Information given:
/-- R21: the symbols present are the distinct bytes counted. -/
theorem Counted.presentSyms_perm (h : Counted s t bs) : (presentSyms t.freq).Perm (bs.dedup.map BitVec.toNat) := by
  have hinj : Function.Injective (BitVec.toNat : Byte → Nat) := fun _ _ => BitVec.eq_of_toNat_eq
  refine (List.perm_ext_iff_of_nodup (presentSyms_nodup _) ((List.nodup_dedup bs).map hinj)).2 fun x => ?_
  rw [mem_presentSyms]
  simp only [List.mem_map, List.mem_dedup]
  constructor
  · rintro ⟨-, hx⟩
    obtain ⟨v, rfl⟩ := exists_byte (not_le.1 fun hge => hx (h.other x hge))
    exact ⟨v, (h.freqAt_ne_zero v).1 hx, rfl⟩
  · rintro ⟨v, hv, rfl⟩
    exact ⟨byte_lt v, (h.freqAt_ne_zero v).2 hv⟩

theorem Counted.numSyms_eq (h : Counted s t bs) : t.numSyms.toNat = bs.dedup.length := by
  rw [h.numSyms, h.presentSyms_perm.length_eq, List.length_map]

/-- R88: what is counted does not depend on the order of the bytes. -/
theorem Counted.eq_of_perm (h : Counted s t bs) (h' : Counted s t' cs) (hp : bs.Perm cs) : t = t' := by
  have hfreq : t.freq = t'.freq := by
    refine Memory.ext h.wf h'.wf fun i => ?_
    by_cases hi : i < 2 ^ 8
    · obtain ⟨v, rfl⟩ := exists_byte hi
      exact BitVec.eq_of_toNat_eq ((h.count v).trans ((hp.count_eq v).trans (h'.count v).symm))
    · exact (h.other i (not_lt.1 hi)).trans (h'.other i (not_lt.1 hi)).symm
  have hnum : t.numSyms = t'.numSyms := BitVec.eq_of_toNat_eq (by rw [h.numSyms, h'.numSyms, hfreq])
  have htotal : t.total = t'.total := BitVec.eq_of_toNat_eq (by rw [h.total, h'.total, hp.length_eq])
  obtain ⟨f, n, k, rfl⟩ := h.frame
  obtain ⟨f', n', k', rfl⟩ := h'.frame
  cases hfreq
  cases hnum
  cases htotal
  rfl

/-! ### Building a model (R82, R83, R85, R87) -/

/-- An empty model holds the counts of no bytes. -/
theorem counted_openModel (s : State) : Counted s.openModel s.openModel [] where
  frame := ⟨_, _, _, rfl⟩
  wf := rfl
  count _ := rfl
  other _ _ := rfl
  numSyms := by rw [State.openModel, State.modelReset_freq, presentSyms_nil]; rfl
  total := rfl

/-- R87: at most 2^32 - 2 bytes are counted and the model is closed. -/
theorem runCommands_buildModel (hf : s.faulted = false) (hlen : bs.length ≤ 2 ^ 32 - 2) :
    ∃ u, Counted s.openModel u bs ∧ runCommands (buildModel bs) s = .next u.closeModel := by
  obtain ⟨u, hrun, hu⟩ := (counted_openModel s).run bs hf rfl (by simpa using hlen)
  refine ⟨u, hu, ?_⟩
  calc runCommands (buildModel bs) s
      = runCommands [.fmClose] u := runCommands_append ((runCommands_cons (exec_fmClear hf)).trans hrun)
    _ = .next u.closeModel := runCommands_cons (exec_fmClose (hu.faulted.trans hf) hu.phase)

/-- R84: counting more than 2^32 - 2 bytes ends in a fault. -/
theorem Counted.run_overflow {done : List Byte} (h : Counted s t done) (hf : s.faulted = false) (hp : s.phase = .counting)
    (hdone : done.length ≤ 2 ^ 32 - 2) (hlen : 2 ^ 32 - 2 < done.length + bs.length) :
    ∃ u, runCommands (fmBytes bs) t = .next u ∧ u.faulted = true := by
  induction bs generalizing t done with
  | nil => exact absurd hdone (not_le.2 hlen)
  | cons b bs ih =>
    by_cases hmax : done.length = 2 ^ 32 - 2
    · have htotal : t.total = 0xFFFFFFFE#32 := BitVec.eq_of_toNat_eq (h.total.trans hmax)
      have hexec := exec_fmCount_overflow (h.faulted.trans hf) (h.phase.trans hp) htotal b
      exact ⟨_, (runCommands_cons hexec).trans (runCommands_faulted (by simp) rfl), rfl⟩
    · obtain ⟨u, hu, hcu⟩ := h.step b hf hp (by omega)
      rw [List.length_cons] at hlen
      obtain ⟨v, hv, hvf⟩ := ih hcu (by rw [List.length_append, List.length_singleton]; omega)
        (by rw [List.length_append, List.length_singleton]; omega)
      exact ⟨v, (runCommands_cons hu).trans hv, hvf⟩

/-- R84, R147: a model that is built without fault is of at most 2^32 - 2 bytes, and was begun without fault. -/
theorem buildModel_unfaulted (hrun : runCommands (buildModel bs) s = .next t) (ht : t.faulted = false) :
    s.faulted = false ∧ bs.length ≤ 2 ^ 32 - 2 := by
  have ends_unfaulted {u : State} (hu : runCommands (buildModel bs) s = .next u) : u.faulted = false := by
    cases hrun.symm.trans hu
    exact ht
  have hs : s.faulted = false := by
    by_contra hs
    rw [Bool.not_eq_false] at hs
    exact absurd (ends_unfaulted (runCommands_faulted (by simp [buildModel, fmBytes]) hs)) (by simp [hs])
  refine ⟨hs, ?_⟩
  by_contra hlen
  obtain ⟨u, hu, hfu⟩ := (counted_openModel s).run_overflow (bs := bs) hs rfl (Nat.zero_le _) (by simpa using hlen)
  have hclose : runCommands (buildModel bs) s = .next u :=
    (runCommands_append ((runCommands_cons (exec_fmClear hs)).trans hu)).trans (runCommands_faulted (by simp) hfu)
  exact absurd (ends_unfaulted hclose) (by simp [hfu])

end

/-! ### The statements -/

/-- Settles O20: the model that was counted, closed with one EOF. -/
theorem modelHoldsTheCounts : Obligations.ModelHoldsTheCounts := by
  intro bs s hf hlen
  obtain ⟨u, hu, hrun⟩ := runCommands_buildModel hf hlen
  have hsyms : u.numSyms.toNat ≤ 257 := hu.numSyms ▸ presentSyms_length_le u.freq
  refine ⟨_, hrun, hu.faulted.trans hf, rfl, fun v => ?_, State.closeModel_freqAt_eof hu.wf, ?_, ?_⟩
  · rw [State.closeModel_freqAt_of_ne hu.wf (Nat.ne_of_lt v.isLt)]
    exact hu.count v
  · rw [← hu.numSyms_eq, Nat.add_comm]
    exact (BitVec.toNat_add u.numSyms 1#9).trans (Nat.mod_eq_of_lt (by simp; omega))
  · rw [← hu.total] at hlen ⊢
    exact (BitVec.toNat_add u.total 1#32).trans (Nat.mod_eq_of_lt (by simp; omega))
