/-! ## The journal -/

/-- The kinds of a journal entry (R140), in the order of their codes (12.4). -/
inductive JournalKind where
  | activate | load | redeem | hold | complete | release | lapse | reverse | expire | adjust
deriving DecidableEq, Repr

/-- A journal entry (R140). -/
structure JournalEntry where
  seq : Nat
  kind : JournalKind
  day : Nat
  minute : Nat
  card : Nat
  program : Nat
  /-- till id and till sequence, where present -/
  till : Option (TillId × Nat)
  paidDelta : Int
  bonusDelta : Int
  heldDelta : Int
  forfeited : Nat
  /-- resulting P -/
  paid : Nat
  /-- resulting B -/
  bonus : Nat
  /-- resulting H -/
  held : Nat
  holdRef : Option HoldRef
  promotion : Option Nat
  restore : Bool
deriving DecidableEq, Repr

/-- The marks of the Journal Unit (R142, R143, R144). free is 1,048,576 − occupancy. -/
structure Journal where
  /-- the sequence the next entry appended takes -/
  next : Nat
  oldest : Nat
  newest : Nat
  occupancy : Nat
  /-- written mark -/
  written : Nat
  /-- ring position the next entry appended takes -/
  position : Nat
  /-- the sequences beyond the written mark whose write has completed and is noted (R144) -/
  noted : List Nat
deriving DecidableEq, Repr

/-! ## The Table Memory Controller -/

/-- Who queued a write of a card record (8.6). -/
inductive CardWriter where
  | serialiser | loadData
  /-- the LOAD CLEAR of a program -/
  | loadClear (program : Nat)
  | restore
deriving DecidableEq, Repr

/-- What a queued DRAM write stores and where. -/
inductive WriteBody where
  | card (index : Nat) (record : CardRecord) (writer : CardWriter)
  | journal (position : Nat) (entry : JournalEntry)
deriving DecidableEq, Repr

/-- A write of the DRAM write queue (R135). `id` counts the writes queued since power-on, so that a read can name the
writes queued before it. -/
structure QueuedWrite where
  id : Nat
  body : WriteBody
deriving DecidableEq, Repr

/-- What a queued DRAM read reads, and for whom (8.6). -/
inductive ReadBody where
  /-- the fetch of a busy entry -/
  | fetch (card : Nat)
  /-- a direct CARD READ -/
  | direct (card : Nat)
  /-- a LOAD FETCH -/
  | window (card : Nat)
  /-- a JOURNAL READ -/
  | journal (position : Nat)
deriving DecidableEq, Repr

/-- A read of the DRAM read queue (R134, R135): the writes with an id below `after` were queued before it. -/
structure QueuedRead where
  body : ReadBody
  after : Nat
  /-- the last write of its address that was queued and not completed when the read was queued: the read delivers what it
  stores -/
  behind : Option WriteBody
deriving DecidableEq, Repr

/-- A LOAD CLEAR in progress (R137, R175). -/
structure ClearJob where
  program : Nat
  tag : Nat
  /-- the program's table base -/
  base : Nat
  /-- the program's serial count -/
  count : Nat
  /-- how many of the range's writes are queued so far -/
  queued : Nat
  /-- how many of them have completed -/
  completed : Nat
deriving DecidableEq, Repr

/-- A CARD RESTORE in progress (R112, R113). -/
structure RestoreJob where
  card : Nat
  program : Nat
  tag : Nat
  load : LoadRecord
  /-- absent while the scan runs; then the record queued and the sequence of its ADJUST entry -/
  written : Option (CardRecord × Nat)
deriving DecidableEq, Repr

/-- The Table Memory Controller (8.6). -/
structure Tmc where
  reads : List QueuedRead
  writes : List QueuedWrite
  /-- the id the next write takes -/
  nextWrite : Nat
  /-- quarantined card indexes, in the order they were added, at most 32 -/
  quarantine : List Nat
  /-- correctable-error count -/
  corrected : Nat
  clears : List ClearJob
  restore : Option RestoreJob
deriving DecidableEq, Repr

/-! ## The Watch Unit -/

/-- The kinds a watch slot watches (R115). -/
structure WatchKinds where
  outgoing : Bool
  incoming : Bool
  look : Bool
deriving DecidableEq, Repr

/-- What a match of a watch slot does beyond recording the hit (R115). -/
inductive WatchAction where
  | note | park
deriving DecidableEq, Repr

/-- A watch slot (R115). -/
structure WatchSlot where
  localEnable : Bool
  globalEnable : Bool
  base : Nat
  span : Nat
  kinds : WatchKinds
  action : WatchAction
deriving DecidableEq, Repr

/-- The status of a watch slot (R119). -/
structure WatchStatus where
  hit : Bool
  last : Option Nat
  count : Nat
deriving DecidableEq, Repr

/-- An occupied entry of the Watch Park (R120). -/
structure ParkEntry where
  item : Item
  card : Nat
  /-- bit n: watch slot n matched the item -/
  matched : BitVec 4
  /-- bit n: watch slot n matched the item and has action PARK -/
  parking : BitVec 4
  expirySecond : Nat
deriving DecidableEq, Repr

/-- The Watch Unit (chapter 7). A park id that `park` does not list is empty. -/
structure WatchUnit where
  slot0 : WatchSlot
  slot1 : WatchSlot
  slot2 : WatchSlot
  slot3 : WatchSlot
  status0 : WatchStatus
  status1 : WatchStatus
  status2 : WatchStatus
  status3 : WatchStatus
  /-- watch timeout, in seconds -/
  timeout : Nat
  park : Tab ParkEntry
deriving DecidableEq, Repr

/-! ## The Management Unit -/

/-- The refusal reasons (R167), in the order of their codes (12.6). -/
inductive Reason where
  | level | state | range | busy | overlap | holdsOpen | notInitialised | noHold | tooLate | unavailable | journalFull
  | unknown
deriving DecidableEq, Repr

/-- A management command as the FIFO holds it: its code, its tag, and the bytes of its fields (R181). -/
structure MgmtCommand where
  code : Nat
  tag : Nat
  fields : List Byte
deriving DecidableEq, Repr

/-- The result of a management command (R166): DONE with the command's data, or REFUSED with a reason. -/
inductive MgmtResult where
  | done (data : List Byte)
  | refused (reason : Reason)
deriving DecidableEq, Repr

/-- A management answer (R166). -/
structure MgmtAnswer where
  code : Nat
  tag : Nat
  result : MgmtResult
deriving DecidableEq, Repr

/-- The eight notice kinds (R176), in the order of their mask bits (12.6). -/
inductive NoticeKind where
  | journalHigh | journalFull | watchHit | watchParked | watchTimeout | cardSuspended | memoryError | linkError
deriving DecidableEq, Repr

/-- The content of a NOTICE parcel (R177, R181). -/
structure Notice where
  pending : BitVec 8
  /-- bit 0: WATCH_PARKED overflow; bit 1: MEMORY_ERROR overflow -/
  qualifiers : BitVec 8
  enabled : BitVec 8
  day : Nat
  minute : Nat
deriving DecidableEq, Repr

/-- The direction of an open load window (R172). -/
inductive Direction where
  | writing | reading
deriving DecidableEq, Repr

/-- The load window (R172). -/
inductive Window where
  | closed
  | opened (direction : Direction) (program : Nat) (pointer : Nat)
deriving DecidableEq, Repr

Task statement:
Could you repeat exactly the lines above from the line with "direct (card : Nat)" up to and including the line with "behind : Option WriteBody", and only those?

Solution to this exercise:
  | direct (card : Nat)
  /-- a LOAD FETCH -/
  | window (card : Nat)
  /-- a JOURNAL READ -/
  | journal (position : Nat)
deriving DecidableEq, Repr

/-- A read of the DRAM read queue (R134, R135): the writes with an id below `after` were queued before it. -/
structure QueuedRead where
  body : ReadBody
  after : Nat
  /-- the last write of its address that was queued and not completed when the read was queued: the read delivers what it
  stores -/
  behind : Option WriteBody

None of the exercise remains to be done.